-- ==== Sys2Proof/Machine/Occur.lean ====
section
/-!
DEFINITION. Fences (R591, R592), occurrences against a resource, and the retirement of a resource that is classed permanent
(R594 to R596).
-/
namespace Sys2Proof.Machine
open Sys2Proof

/-! ### Fences (R591, R592) -/

/-- A fence shown on a page (R647, R648): FENCED, with whether the record holds it and whether FENCE_REQ asked for it. -/
def markFenced (s : State) (n : Nat) (ret req : Bool) : State :=
  raiseEvt (updPage s n (fun p => { p with fenced := true, retired := p.retired || ret, requested := p.requested || req })) n 29

/-- A list of tasks faults with a code. -/
def faultTasks (s : State) (l : List Nat) (f : FaultInfo) : State := l.foldl (fun s k => faultTask s k 0xA0 f) s

/-- Requests that wait on a tag of core c's scratchpad. -/
def tagWaiters (s : State) (c : Nat) : List Nat := (s.tagWait.filter (fun e => e.1 / 65536 = c)).flatMap (·.2)

/-- The requests that wait on a core's tags complete with a status. -/
def flushWaiters (s : State) (c : Nat) (st : Status) : State :=
  let ids := tagWaiters s c
  let s := { s with tagWait := s.tagWait.keep (fun g _ => g / 65536 != c) }
  ids.foldl (fun s id => match getReq s id with
    | some r => performed (if st = .fenced then noteFenced s (reqDie r) (gLoc r.addr) else s) id r st 0
    | none => s) s

/-- Requests that completed FENCED and wait for what is now fenced for good end UNCORRECTABLE: no RESET_DONE comes any more (R462, R591). -/
def endWaiting (s : State) : State :=
  (reqList s).foldl (fun s e =>
    match getReq s e.1 with
    | some r =>
      let gone := match r.kind with
        | .rowFetch | .rowCheck => r.home < 0x5000 && domFenced s r.home
        | .carried | .signal | .coll | .rowUpdate | .journal => false
        | _ => isOwn s (reqAddr r) && memService s (gLoc (reqAddr r)) == .fenced
      if (match r.st with | .fenced _ => gone | _ => false) then answerReq s e.1 r .uncorrectable 0 else s
    | none => s) s

/-- Fence a core: its resident, PREEMPTED and pinned tasks fault with CORE_FENCED. -/
def fenceCore (s : State) (c : Nat) : State :=
  if domFenced s (dCore c) then s
  else
    let p := c / 32
    let s := raiseEvt (updDom s (dCore c) (fun d => { d with service := .fenced })) (pg clsCORE p) 29
    let s := flushWaiters s c .uncorrectable
    let mine (k : Nat) : Bool := (slot s k).st == .running && (slot s k).core == c % 32 || lostCore s k == some (c % 32)
    checkFloor (endWaiting (faultTasks s ((tasksIn s p (fun st => st == .running || st == .ready || st == .preempted)).filter mine)
      { code := fCoreFenced, detail := resource p 0 (c % 32) }))

/-- Fence a Pavilion: every task of its dispatcher faults with CORE_FENCED, and the module reports LOST with reason 1. -/
def fencePav (s : State) (p : Nat) (ret req : Bool) : State :=
  if domFenced s (dPav p) then s
  else
    let s := markFenced (updDom s (dPav p) (fun d => { d with service := .fenced })) (pg clsPAV p) ret req
    let s := faultTasks s (tasksIn s p (fun st => st == .waiting || st == .ready || st == .running || st == .preempted || st == .doneHeld))
      { code := fCoreFenced, detail := resource p 9 0 }
    let s := (List.range 32).foldl (fun s i => flushWaiters s (32 * p + i) .uncorrectable) s
    reportLost (checkFloor (endWaiting s)) 1

/-- Fence an Orangery: its far quarter, and the links of its axis. -/
def fenceOrang (s : State) (o : Nat) (ret req : Bool) : State :=
  if domFenced s (dOrang o) then s
  else
    let s := markFenced (updDom s (dOrang o) (fun d => { d with service := .fenced })) (pg clsFAR o) ret req
    let s := (List.range 16).foldl (fun s i => let l := 16 * o + i; if (link s l).st = 0 ∨ (link s l).st ≥ 3 then s else linkDrop s l 3) s
    reportLost (checkFloor (endWaiting s)) 1

/-- Fence a link. -/
def fenceLink (s : State) (l st : Nat) (req : Bool) : State :=
  if (link s l).st = 3 ∨ (link s l).st = 4 then s
  else checkFloor (markFenced (updDom (linkDrop s l st) (dLink l) (fun d => { d with service := .fenced })) (pg clsLNK l) (st == 4) req)

/-- A sampler command ends in a fault: it leaves STATUS = 2, and the rest of its Trellis is undefined (R183). -/
def failTrellis (s : State) (id : Nat) (o : Op) : State :=
  match s.sworks.get none id with
  | some w =>
    if w.desc.isNone then s
    else
      let base := gLoc (cf o.cmd.toNat 10 0 56)
      let len := 4096 * cf o.cmd.toNat 12 0 32
      updOp (wrB s (base + 0x0B) 2) id (fun o => { o with outs := (base, 0x0B) :: (base + 0x0C, len - 0x0C) :: o.outs.filter (·.1 != base) })
  | none => s

/-- Fault the commands of a unit (R591, R629, R631). -/
def faultUnit (s : State) (u : EUnit → Bool) (f : FaultInfo) : State :=
  ((opList s).filter (fun e => u e.2.eu)).foldl (fun s e =>
    let s := match getOp s e.1 with | some o => failTrellis s e.1 o | none => s
    match getOp s e.1, e.2.slot with
    | some o, some k => dropOp (engineFault s k o.opcode f (some e.1)) e.1
    | some _, none => dropOp s e.1
    | none, _ => s) s

/-- Fence a sampler engine: the other engine takes its commands, and with both fenced they fault (R187, R591). -/
def fenceSmp (s : State) (p e : Nat) (ret req : Bool) : State :=
  let s := updDom s (dSmp p e) (fun d => { d with service := .fenced })
  if domFenced s (dSmp p (1 - e)) then
    faultUnit (markFenced s (pg clsSMP p) ret req) (· == .smp p) { code := fResourceRetired, detail := resource p 6 e }
  else
    { s with ops := s.ops.mapAll none (fun _ o => o.map (fun o => { o with joined := o.joined.map (fun x => if x = 2 * p + e then 2 * p + 1 - e else x) })) }

/-- Fence Hedge, the selection unit or the noise source of a Pavilion. -/
def fenceUnit (s : State) (cls p : Nat) (ret req : Bool) : State :=
  let s := markFenced s (pg cls p) ret req
  if cls = clsSEL then faultUnit s (· == .sel p) { code := fResourceRetired, detail := resource p 12 1 }
  else if cls = clsRNG then
    let s := updRng s p (fun r => { r with noise := 3, pool := [] })
    (noiseWaiting s p).foldl noiseFail s
  else s

/-! ### Retirement (R596) -/

/-- Retire a lane: the link runs on the other, or is retired with its second lane (R594). -/
def retireLane (s : State) (l n reason : Nat) : State :=
  let k := link s l
  if bitOf k.lanesOut n ∨ k.st = 4 then s
  else
    let s := updLink s l (fun k => { k with lanesOut := k.lanesOut ||| 1 <<< n })
    let s := addRecord (degrade s) (resource (16 + l / 16) 5 (2 * l + n)) reason 3 0xFFFF
    if (link s l).lanesOut = 3 then addRecord (fenceLink s l 4 false) (resource (16 + l / 16) 4 l) reason 2 0xFFFF
    else if k.st = 2 ∧ bitOf k.lanes n then linkDrop s l 1 else s

/-- The resources that the block of a page stands for when it is classed permanent (R592, R596). -/
def pageResources (n : Nat) : List Nat :=
  let c := pageCls n
  let i := pageInst n
  if c = clsHDG then [resource i 12 0]
  else if c = clsSEL then [resource i 12 1]
  else if c = clsRNG then [resource i 11 0]
  else if c = clsSMP then [resource i 6 0, resource i 6 1]
  else if c = clsFAR ∨ c = clsCOL then [resource (16 + i) 10 0]
  else if c = clsPE then [resource (16 + i / 2) 10 0]
  else if c = clsLNK then [resource (16 + i / 16) 4 i]
  else if 1 ≤ c ∧ c ≤ clsNEAR then [resource i 9 0]
  else []

/-- Retire a resource other than a page's block; an Orangery's channel group and a merge unit stand for their Orangery and Pavilion. -/
def retireOne (s : State) (res reason : Nat) : State :=
  let die := res % 32
  let ix := bitsOf res 10 20
  let fence (out : Bool) (s' : State) : State := if out then s else addRecord s' res reason 2 0xFFFF
  match bitsOf res 5 5 with
  | 0 => fence (domFenced s (dCore (32 * die + ix))) (fenceCore s (32 * die + ix))
  | 1 => match (List.range 64).find? (fun c => physOf s (64 * die + c) == ix) with | some c => retireNear s die c reason | none => s
  | 2 => retireFar s (die - 16) ix none reason
  | 3 => retireFar s (die - 16) (ix / 16384) (some (ix % 16384)) reason
  | 4 => fence ((link s ix).st == 4) (fenceLink s ix 4 false)
  | 5 => retireLane s (ix / 2) (ix % 2) reason
  | 6 => fence (domFenced s (dSmp die ix)) (fenceSmp s die ix true false)
  | 7 | 10 => fence (domFenced s (dOrang (die - 16))) (fenceOrang s (die - 16) true false)
  | 9 => fence (domFenced s (dPav die)) (fencePav s die true false)
  | 11 => fence (page s (pg clsRNG die)).retired (fenceUnit s clsRNG die true false)
  | 12 =>
    if ix = 0 then fence (page s (pg clsHDG die)).retired (fenceUnit s clsHDG die true false)
    else if ix = 1 then fence (page s (pg clsSEL die)).retired (fenceUnit s clsSEL die true false)
    else fence (domFenced s (dPav die)) (fencePav s die true false)
  | _ => s

/-- Retire the resource that a word of R584 names. -/
def retireRes (s : State) (res reason : Nat) : State :=
  if bitsOf res 5 5 = 8 then (pageResources (bitsOf res 10 20)).foldl (fun s r => endWaiting (retireOne s r reason)) s
  else endWaiting (retireOne s res reason)

/-! ### Occurrences (R594) -/

/-- An occurrence against a resource: counted, and, unless it was injected, held against the active threshold (R594, R604). -/
def occur (s : State) (res : Nat) (inj : Bool := false) : State :=
  let s := bump s (pg clsGH 1) 0x40
  if inj then s
  else
    let n := s.gate.occ.get 0 res + 1
    let s := updGate s (fun g => { g with occ := g.occ.put 0 res n })
    if n ≥ bitsOf (actN s (pg clsGH 1) 0x404) 0 2 then retireRes s res 1 else s

/-- Resource whose corrected errors of an hour are counted (R594): near channel, far frame, or core. -/
def ceResource (s : State) (a : Nat) : Nat :=
  match (if isFar s a then dataFrame s a else none) with
  | some x => resource (16 + farOrang a) 3 (x.1 % 64 * 16384 + x.2)
  | none => memResource s a

/-- A corrected error that was not injected, which may end a burst (R594). -/
def countBurst (s : State) (a : Nat) : State :=
  let res := ceResource s a
  let n := s.gate.ce.get 0 res + 1
  if n ≥ bitsOf (actN s (pg clsGH 1) 0x40C) 0 7 then occur (updGate s (fun g => { g with ce := g.ce.put 0 res 0 })) res
  else updGate s (fun g => { g with ce := g.ce.put 0 res n })

/-- Serve the retirements that waited for a copy to end (R397, R398). -/
def serveDue (s : State) : State :=
  s.gate.due.foldl (fun s d => retireRes s d.1 d.2) (updGate s (fun g => { g with due := [] }))

/-- The copy of a retirement reads its atoms in ascending order: the errors armed for the channel, at most those that its page's injection
still has, strike the first from channel address `ca` on (R397, R398, R604). -/
def copyStrike (s : State) (k ca : Nat) : State :=
  let n := if k < 4096 then pg clsNEAR (k / 64) else pg clsFAR ((k - 4096) / 64)
  (List.range (bitsOf (page s n).inject.toNat 12 8)).foldl (fun s i => struck (strike s (chanUnit s k (ca + 64 * i)) 64 true)) s

/-- An atom that was poisoned before the copy is uncorrectable in it (R397 step 3): the first that `p` names is latched. -/
def latchCopy (s : State) (n : Nat) (p : Nat → Bool) : State :=
  match (s.poison.filter (fun e => e.2 && p (64 * e.1))).map (·.1) with
  | a :: _ => latchErr s n (64 * a) false 2
  | [] => s

/-- The copy of a near channel ends: reads switch to the spare (R397). -/
def nearCopied (s : State) (k : Nat) : State :=
  let p := k / 64
  let s := copyStrike s k 0
  let c := chan s k
  let old := physOf s k
  let sp := (c.copying.bind id).getD 0xFFFF
  let s := updChan (markNear s p old) k (fun c => { c with st := 2, phys := some sp, copying := none })
  let s := bump s (pg clsNEAR p) 0x74 (2 ^ 24 - c.copied)
  addRecord (latchCopy s (pg clsNEAR p) (ofChannel s k)) (resource p 1 old) c.why 1 sp

/-- The copy of a far frame ends (R398). More than 16 frames retired make the channel permanent as a whole (R594). -/
def frameCopied (s : State) (k f : Nat) : State :=
  let o := (k - 4096) / 64
  let s := copyStrike s k (f * 2 ^ 20)
  let s := latchCopy s (pg clsFAR o) (ofFrames s k [f])
  let why := (chan s k).why
  let s := updChan s k (fun x => { x with frames := f :: x.frames, copying := none, st := farSt { x with st := 0 } })
  let s := degrade (bump s (pg clsFAR o) 0x80)
  let s := addRecord s (resource (16 + o) 3 (k % 64 * 16384 + f)) why 4 ((farFrames s).2.1 + s.spares.get 0 k - 1)
  if (chan s k).frames.length > 16 then retireFar s o (k % 64) none 1 else s

/-- The copy of a whole far channel ends (R398): the first atom of each quarter of its frames, as ERR_INJECT names them, may be struck. -/
def wholeCopied (s : State) (k : Nat) : State :=
  let o := (k - 4096) / 64
  let n := (farFrames s).1
  let live := liveFrames s k
  let s := ((List.range 4).filterMap (fun i => live.find? (fun f => decide (i * (n / 4) ≤ f)))).eraseDups.foldl (fun s f => copyStrike s k (f * 2 ^ 20)) s
  let s := latchCopy s (pg clsFAR o) (ofFrames s k live)
  let s := degrade (bump (remapWhole s k) (pg clsFAR o) 0x80 live.length)
  addRecord s (resource (16 + o) 2 (k % 64)) (chan s k).why 4 0xFFFF

/-- The copy of a far frame or channel ends. -/
def farCopied (s : State) (k : Nat) : State :=
  match (chan s k).copying with
  | none => s
  | some (some f) => frameCopied s k f
  | some none => wholeCopied s k

end Sys2Proof.Machine
end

### Exercise aim
From the line containing "else if c = clsRNG then [resource i 11 0]" down to the line containing "else if c = clsLNK" in the material above, reproduce every line exactly, including the two end lines.

### Written response
  else if c = clsRNG then [resource i 11 0]
  else if c = clsSMP then [resource i 6 0, resource i 6 1]
  else if c = clsFAR ∨ c = clsCOL then [resource (16 + i) 10 0]
  else if c = clsPE then [resource (16 + i / 2) 10 0]
  else if c = clsLNK then [resource (16 + i / 16) 4 i]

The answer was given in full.